> _What the task asks_: I need every line that includes the word "model" copied from the material.

> _Supplied records_:
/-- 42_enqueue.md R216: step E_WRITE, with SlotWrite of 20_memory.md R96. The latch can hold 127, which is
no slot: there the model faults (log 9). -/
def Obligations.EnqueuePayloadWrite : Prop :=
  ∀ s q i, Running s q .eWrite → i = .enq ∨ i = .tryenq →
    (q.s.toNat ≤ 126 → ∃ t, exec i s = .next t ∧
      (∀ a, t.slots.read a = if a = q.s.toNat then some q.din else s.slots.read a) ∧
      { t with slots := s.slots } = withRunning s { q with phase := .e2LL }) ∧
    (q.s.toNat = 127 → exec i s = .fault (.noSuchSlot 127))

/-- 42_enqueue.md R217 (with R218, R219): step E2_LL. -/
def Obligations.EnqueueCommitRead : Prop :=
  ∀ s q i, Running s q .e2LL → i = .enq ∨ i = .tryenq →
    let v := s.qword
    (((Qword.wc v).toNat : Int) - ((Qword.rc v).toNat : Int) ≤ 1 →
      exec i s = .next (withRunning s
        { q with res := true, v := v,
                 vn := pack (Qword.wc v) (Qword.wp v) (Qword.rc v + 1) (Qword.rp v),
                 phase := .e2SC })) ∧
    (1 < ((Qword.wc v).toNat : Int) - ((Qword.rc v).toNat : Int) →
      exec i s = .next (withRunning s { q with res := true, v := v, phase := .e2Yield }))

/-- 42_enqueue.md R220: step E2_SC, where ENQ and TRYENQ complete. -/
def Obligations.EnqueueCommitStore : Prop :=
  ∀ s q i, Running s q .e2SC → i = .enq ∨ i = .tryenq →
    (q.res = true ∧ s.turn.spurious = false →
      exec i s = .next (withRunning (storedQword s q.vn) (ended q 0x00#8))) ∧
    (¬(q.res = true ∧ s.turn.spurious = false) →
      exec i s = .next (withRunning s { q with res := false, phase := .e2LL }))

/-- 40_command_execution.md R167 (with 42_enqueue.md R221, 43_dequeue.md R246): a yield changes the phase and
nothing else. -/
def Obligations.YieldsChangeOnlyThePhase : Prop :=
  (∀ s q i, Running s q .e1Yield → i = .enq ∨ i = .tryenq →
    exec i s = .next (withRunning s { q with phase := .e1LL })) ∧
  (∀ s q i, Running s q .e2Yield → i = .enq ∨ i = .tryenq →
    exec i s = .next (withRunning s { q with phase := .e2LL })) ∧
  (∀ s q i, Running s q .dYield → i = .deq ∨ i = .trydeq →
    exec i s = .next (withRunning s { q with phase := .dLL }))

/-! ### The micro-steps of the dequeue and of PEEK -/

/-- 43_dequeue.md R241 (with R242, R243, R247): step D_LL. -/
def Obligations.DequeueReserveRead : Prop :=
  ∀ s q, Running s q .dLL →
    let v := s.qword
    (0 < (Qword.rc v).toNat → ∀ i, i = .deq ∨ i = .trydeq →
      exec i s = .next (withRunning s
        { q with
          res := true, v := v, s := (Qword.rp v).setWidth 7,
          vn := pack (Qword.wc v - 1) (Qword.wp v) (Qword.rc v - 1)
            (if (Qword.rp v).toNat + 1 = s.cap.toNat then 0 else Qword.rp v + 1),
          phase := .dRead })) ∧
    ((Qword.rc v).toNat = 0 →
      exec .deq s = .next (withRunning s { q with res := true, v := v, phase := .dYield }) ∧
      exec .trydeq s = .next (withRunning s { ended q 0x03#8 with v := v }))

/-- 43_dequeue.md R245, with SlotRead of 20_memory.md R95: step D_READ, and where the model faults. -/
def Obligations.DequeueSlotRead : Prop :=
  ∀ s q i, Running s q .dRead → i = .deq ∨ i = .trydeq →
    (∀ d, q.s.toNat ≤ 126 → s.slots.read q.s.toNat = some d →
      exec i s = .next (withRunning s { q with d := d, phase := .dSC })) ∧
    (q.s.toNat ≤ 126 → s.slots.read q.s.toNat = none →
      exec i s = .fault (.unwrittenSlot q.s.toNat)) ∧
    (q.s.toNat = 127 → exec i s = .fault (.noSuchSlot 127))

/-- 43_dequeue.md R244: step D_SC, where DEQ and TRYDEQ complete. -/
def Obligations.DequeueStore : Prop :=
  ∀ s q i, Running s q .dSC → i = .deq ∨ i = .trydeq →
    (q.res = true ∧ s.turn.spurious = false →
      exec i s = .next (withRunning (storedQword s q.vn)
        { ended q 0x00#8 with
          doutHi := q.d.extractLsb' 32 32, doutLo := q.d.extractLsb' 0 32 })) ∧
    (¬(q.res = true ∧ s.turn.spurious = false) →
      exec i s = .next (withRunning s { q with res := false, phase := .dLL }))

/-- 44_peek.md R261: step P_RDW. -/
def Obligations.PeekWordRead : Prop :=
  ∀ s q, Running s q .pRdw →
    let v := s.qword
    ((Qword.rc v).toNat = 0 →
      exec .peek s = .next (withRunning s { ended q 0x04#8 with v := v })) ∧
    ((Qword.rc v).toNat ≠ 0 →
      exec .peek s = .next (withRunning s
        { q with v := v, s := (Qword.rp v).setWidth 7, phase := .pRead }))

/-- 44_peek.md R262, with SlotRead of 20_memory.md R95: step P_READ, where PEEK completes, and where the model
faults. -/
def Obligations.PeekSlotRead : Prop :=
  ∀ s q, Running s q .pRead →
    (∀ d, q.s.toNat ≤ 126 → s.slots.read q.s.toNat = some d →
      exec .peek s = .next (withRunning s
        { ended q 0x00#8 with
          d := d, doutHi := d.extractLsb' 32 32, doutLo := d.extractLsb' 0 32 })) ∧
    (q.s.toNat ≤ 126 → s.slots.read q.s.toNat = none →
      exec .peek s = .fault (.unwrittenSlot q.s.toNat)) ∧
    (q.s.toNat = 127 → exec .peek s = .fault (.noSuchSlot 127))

> _Result for this exercise_:
no slot: there the model faults (log 9). -/
/-- 43_dequeue.md R245, with SlotRead of 20_memory.md R95: step D_READ, and where the model faults. -/
/-- 44_peek.md R262, with SlotRead of 20_memory.md R95: step P_READ, where PEEK completes, and where the model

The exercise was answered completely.